Сыночкина игрушка
Шрифт:
Отчаяние навалилось на Катю. Захотелось сдаться, лечь на кушетку лицом к стене и ждать, что же произойдёт дальше, но усилием воли она заставила себя продолжить осмотр камеры. Нельзя раскисать, произнесла она в голове мантру, знакомую с детства. Нельзя раскисать…

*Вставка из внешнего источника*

-- ==== Sys2Proof/Machine/Loops.lean ====
section
/-!
DEFINITION. The control loops: current, speed, location (spec/45_loops.md R350-R381). A pair of D/Q values is a `Vec2`.
-/

namespace Sys2Proof.Machine

/-- The last-issued rotating-frame voltage. -/
def State.issuedDQ (s : State) : Vec2 := ⟨s.f Reg.vsi_D, s.f Reg.vsi_Q⟩

/-! ### Power (R362) -/

/-- The instantaneous electrical power. -/
def State.drainPower (s : State) : F32 :=
  F32.oneAndHalf.mul (((s.f Reg.vsi_D).mul (s.f Reg.lu_iD)).add ((s.f Reg.vsi_Q).mul (s.f Reg.lu_iQ)))

/-- The filtered power. -/
def State.lpfPower (s : State) : F32 := lpf (s.f Reg.watt_lpf_wP) s.drainPower (s.f Reg.watt_gain_LP)

/-- The filtered bus voltage. -/
def State.lpfVoltage (s : State) : F32 := lpf (s.f Reg.watt_lpf_uS) (s.f Reg.fb_uS) (s.f Reg.watt_gain_LP)

/-- The bus current from the filtered power and voltage. -/
def State.busCurrent (s : State) : F32 :=
  if s.lpfVoltage.gt F32.zero then s.lpfPower.div s.lpfVoltage else F32.zero

/-- `power()`. -/
def State.power (s : State) : State :=
  (((s.setF Reg.watt_drain_wP s.drainPower).setF Reg.watt_lpf_wP s.lpfPower).setF Reg.watt_lpf_uS
    s.lpfVoltage).setF Reg.watt_lpf_wA s.busCurrent

/-! ### Setpoints and policy (R351-R354) -/

/-- `setpoints()` (R351). -/
def State.setpoints (s : State) : Vec2 :=
  if s.modeIs .forced then ⟨s.f Reg.forced_hold_D, F32.zero⟩
  else if s.driveIs .current then ⟨F32.zero, s.f Reg.i_setpoint_current⟩
  else ⟨F32.zero, s.f Reg.s_iQ⟩

/-- The holding brake (R352). -/
def State.brake (s : State) (q : F32) : F32 :=
  if s.driveIs .current && s.flag Reg.config_HOLDING_BRAKE && q.eq F32.zero then
    let b := (s.f Reg.brake_gain).neg.mul (s.f Reg.lu_wS)
    if s.posF Reg.brake_maximal then b.clamp (s.f Reg.brake_maximal).neg (s.f Reg.brake_maximal) else b
  else q

/-- The Q current allowed past the speed limit (R352). -/
def State.speedLimitQ (s : State) : F32 :=
  F32.zero.max ((s.f Reg.i_maximal).sub ((s.f Reg.s_limit_gain).mul ((s.f Reg.lu_wS).abs.sub (s.f Reg.s_limit))))

/-- The speed limit in current mode (R352). -/
def State.speedLimit (s : State) (q : F32) : F32 :=
  if s.driveIs .current && s.flag Reg.config_SPEED_LIMITED && (s.f Reg.lu_wS).abs.gt (s.f Reg.s_limit) then
    if s.posF Reg.lu_wS then q.min s.speedLimitQ else q.max s.speedLimitQ.neg
  else q

/-- `brake_and_limit(spQ)` (R352). -/
def State.brakeAndLimit (s : State) (q : F32) : F32 := s.speedLimit (s.brake q)

/-- The weakening integrator after this tick (R353). -/
def State.weakValue (s : State) : F32 :=
  let lim := ((s.f Reg.i_headroom).mul s.clampRatio).mul (s.f Reg.fb_uS)
  let e := lim.sub (s.params.norm s.issuedDQ)
  ((s.f Reg.weak_D).add (((s.f Reg.weak_gain_EU).mul e).mul (s.f Reg.dT))).clamp (s.f Reg.weak_maximal).neg F32.zero

/-- `weakening()` (R353). -/
def State.weakening (s : State) : State :=
  if !s.flag Reg.config_WEAKENING || (s.f Reg.const_E).eq F32.zero then s.set Reg.weak_D 0
  else s.setF Reg.weak_D s.weakValue

/-- `Δ = const_Lq − const_Ld` (R354). -/
def State.saliency (s : State) : F32 := (s.f Reg.const_Lq).sub (s.f Reg.const_Ld)

/-- The MTPA current for a Q current, the reference form `FN_MTPA` (R354). -/
def mtpa (p : Params) (E dL q : F32) : F32 :=
  (E.sub (p.sqrt ((E.mul E).add ((((F32.four.mul dL).mul dL).mul q).mul q)))).div (F32.two.mul dL)

/-- `FN_MTPA`: the reference form, or a supplied one (R354, log entry 7). -/
def State.mtpaCurrent (s : State) (q : F32) : F32 :=
  match s.params.mtpa with
  | .reference => mtpa s.params (s.f Reg.const_E) s.saliency q
  | .supplied => Config.mtpaSupplied s.regs q

/-- `d_policy(spD, spQ)` (R354). -/
def State.dPolicy (s : State) (sp : Vec2) : F32 :=
  let dm :=
    if s.flag Reg.config_MTPA && s.saliency.gt F32.zero && s.posF Reg.const_E then
      s.mtpaCurrent sp.v1
    else F32.zero
  (sp.v0.min dm).min (s.f Reg.weak_D)

/-! ### Clamps on the current (R355, R356) -/

/-- `current_clamp(spD, spQ)` (R355). -/
def State.currentClamp (s : State) (sp : Vec2) : Vec2 :=
  let I := s.f Reg.i_maximal
  let d := sp.v0.clamp I.neg I
  let qmax := s.params.sqrt (((I.mul I).sub (d.mul d)).max F32.zero)
  let q := sp.v1.clamp qmax.neg qmax
  if s.posF Reg.i_reverse && (q.mul (s.f Reg.lu_wS)).lt F32.zero then
    ⟨d, q.clamp (s.f Reg.i_reverse).neg (s.f Reg.i_reverse)⟩
  else ⟨d, q⟩

/-- `mincap(a, b)` (R356). -/
def mincap (a b : F32) : F32 :=
  if a.gt F32.zero then (if b.gt F32.zero && b.lt a then b else a)
  else if b.gt F32.zero then b else F32.zero

/-- The power cap of one direction (R356). -/
def State.powerCap (s : State) (wP wA : Reg) : F32 := mincap (s.f wP) ((s.f wA).mul (s.f Reg.watt_lpf_uS))

/-- The setpoint scaled to a cap: D first, then Q gets the rest (R356). -/
def scaleToCap (sp : Vec2) (pD pQ cap : F32) (beyond : Bool) : Vec2 :=
  if beyond then ⟨sp.v0.mul (cap.div pD), F32.zero⟩ else ⟨sp.v0, sp.v1.mul ((cap.sub pD).div pQ)⟩

/-- `power_clamp(spD, spQ)` (R356). -/
def State.powerClamp (s : State) (sp : Vec2) : Vec2 :=
  let capF := s.powerCap Reg.watt_wP_maximal Reg.watt_wA_maximal
  let capR := s.powerCap Reg.watt_wP_reverse Reg.watt_wA_reverse
  let pD := (F32.oneAndHalf.mul (s.f Reg.vsi_D)).mul sp.v0
  let pQ := (F32.oneAndHalf.mul (s.f Reg.vsi_Q)).mul sp.v1
  let p := pD.add pQ
  if capF.gt F32.zero && p.gt capF then scaleToCap sp pD pQ capF (pD.gt capF)
  else if capR.gt F32.zero && p.lt capR.neg then scaleToCap sp pD pQ capR.neg (pD.lt capR.neg)
  else sp

/-- The constrained setpoints of the current loop, once the power and the weakening current are known (R350). -/
def State.targets (s : State) : Vec2 :=
  let sp := s.setpoints
  if s.modeIs .forced then s.powerClamp (s.currentClamp sp)
  else
    let q := s.brakeAndLimit sp.v1
    s.powerClamp (s.currentClamp ⟨s.dPolicy ⟨sp.v0, q⟩, q⟩)

/-- `r.i_sp_D <- spD ; r.i_sp_Q <- spQ` (R350). -/
def State.storeTargets (s : State) : State := (s.setF Reg.i_sp_D s.targets.v0).setF Reg.i_sp_Q s.targets.v1

/-! ### Tracking and regulation (R357-R361) -/

/-- `track()` (R357): each axis moves to its setpoint by at most the slew rate of a tick, which is what R363 says of
`i_track`. -/
def State.track (s : State) : State :=
  if (s.f Reg.i_slew_rate).eq F32.zero then (s.copy Reg.i_track_D Reg.i_sp_D).copy Reg.i_track_Q Reg.i_sp_Q
  else
    let r := (s.f Reg.i_slew_rate).mul (s.f Reg.dT)
    (s.setF Reg.i_track_D (slew (s.f Reg.i_track_D) (s.f Reg.i_sp_D) r)).setF Reg.i_track_Q
      (slew (s.f Reg.i_track_Q) (s.f Reg.i_sp_Q) r)

/-- The current errors `eD`, `eQ` (R358). -/
def State.trackError (s : State) : Vec2 :=
  ⟨(s.f Reg.i_track_D).sub (s.f Reg.lu_iD), (s.f Reg.i_track_Q).sub (s.f Reg.lu_iQ)⟩

/-- `lim`, the anti-windup bound (R359, 47 R444). -/
def State.windupLimit (s : State) : F32 := (s.f Reg.i_headroom).mul (s.f Reg.fb_uS)

/-- One integral after this tick, clamped (R358, R359). -/
def State.integral (s : State) (r : Reg) (e : F32) : F32 :=
  ((s.f r).add ((s.f Reg.i_gain_I).mul e)).clamp s.windupLimit.neg s.windupLimit

/-- The integrals, kept within `±i_headroom·fb_uS` (R358, R359, R363). -/
def State.integrate (s : State) : State :=
  (s.setF Reg.i_integral_D (s.integral Reg.i_integral_D s.trackError.v0)).setF Reg.i_integral_Q
    (s.integral Reg.i_integral_Q s.trackError.v1)

/-- The feed-forward voltages (R358). -/
def State.feedForward (s : State) : Vec2 :=
  let tD := s.f Reg.i_track_D
  let tQ := s.f Reg.i_track_Q
  let w := s.f Reg.lu_wS
  ⟨((s.f Reg.const_R).mul tD).sub ((w.mul (s.f Reg.const_Lq)).mul tQ),
    ((s.f Reg.const_R).mul tQ).add (w.mul (((s.f Reg.const_Ld).mul tD).add (s.f Reg.const_E)))⟩

/-- `uD`, `uQ` of `pi()`, from the integrals already updated (R358). -/
def State.piVoltage (s : State) : Vec2 :=
  ⟨(((s.f Reg.i_gain_P).mul s.trackError.v0).add (s.f Reg.i_integral_D)).add s.feedForward.v0,
    (((s.f Reg.i_gain_P).mul s.trackError.v1).add (s.f Reg.i_integral_Q)).add s.feedForward.v1⟩

/-- The vector part of `output_clamp` (R360). -/
def State.circleClampDQ (s : State) (u : Vec2) : Vec2 :=
  let umax := s.clampRatio.mul (s.f Reg.fb_uS)
  let m := s.params.norm u
  if m.gt umax then
    if umax.gt F32.zero then ⟨(u.v0.mul umax).div m, (u.v1.mul umax).div m⟩ else Vec2.zero
  else u

/-- The Q part of `output_clamp` (R360). -/
def State.clampQ (s : State) (q : F32) : F32 :=
  let q1 := if s.posF Reg.v_maximal then q.min (s.f Reg.v_maximal) else q
  if s.posF Reg.v_reverse then q1.max (s.f Reg.v_reverse).neg else q1

/-- `output_clamp(uD, uQ)` (R360). -/
def State.outputClamp (s : State) (u : Vec2) : Vec2 := ⟨(s.circleClampDQ u).v0, s.clampQ (s.circleClampDQ u).v1⟩

/-- `hfi_inject(uD)`, the voltage (R361). -/
def State.injected (s : State) (d : F32) : F32 :=
  if s.flag Reg.hfi_inject then d.add ((s.f Reg.hfi_amplitude).mul (s.f (Reg.hfi_wave 0))) else d

/-- The command to `pm_voltage`, and the injection flag consumed (R350, R361). -/
def State.command (s : State) : State :=
  let u := s.outputClamp s.piVoltage
  ((s.when (s.flag Reg.hfi_inject) (·.set Reg.hfi_inject 0)).setF Reg.vsi_D (s.injected u.v0)).setF Reg.vsi_Q u.v1

/-- `current_loop()` (R350). -/
def State.currentLoop (s : State) : State :=
  ((((s.power.when (!s.modeIs .forced) (·.weakening)).storeTargets).track).integrate).command

/-! ### Speed loop (R370-R372) -/

/-- `forced_bypass()` (R372). -/
def State.forcedBypass (s : State) : State := (s.copy Reg.s_track Reg.forced_wS).set Reg.s_iQ 0

/-- A speed limited to `s_maximal`, 0 meaning no limit. -/
def State.limitSpeed (s : State) (w : F32) : F32 :=
  if s.posF Reg.s_maximal then w.clamp (s.f Reg.s_maximal).neg (s.f Reg.s_maximal) else w

/-- The ramp of SPEED drive (R370). -/
def State.speedRamp (s : State) : State :=
  let sp := s.limitSpeed (s.f Reg.s_setpoint_speed)
  if (s.f Reg.s_accel).eq F32.zero then s.setF Reg.s_track sp
  else s.setF Reg.s_track (slew (s.f Reg.s_track) sp ((s.f Reg.s_accel).mul (s.f Reg.dT)))

/-- `speed_reg()` (R371). -/
def State.speedReg (s : State) : State :=
  let kt := (F32.oneAndHalf.mul (s.toF Reg.const_Zp)).mul (s.f Reg.const_E)
  let ff := if kt.gt F32.zero then (s.f Reg.lu_mq_load).div kt else F32.zero
  s.setF Reg.s_iQ (((s.f Reg.s_gain_P).mul ((s.f Reg.s_track).sub (s.f Reg.lu_wS))).add ff)

/-- `speed_loop()` (R370). -/
def State.speedLoop (s : State) : State :=
  if s.modeIs .forced then s.forcedBypass else (s.when (s.driveIs .speed) (·.speedRamp)).speedReg

/-! ### Location loop (R380, R381) -/

/-- The setpoint ramp (R380). -/
def State.locationRamp (s : State) : State :=
  if (s.f Reg.x_setpoint_speed).eq F32.zero then s.copy Reg.x_track Reg.x_setpoint_location
  else s.setF Reg.x_track
    (slew (s.f Reg.x_track) (s.f Reg.x_setpoint_location) ((s.f Reg.x_setpoint_speed).mul (s.f Reg.dT)))

/-- The speed command of the profile, before its limit (R381). -/
def State.profileSpeed (s : State) : F32 :=
  let e := (s.f Reg.x_track).sub (s.f Reg.lu_location)
  let q := if (s.f Reg.x_deadzone).eq F32.zero then F32.one else (e.abs.div (s.f Reg.x_deadzone)).min F32.one
  (((s.f Reg.x_gain_N).mul e).mul (F32.one.sub q)).add
    (((e.signF.mul (s.f Reg.x_gain_F)).mul (s.params.sqrt e.abs)).mul q)

/-- `location_profile()` (R381). -/
def State.locationProfile (s : State) : State := s.setF Reg.s_track (s.limitSpeed s.profileSpeed)

/-- `location_loop()` (R380). -/
def State.locationLoop (s : State) : State := s.locationRamp.locationProfile

end Sys2Proof.Machine
end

Её усилиям не поддались ни миска, ни закреплённая над койкой цепь. На последней девушка даже повисла всем весом, уперевшись ногами в край лежанки и рискуя раскроить голову, если та вдруг вылетит из крепления в стене. Но ничего так и не произошло. Пленница подумала, что у неё могло бы быть больше шансов, будь она мужчиной комплекции того же Андрея Семёновича… Но долго мечтать времени не оставалось. Встав посреди комнаты,
Недолго передохнув, присев на край койки, девушка постаралась восстановить дыхание и вернуть ясность ума. Отчаяние ещё не завладело ей, но она понимала, что со временем чувство беспомощности будет усиливаться. Тишина и теснота давили на неё, напоминая, что всего в нескольких метрах от неё бурлит и живёт целый мир. Настоящий мир, тот, в котором нет психов, мечтающих женить своих умственно отсталых сыновей. Лёгкое чувство нереальности так и не покинуло Катю, которой казалось, что она очутилась вдруг на сцене посреди современной постановки. Ужасной, глупой и абсурдной.
Девушка поднялась с койки, предварительно без особой надежды подёргав металлическую полосу, прикрывавшую край лежака, и подошла к ближайшей стене. Ей показалось, что стена едва уловимо пульсирует под исцарапанными ладонями. Так в многоквартирных домах ощущаются на стенах вибрации от громкой музыки в другом подъезде, хотя Катя и не могла сказать, что ощущение в точности такое же. Оно проистекало из-за границы реального мира. Она и ощущать эту вибрацию могла только потому, что сама покинула реальный мир…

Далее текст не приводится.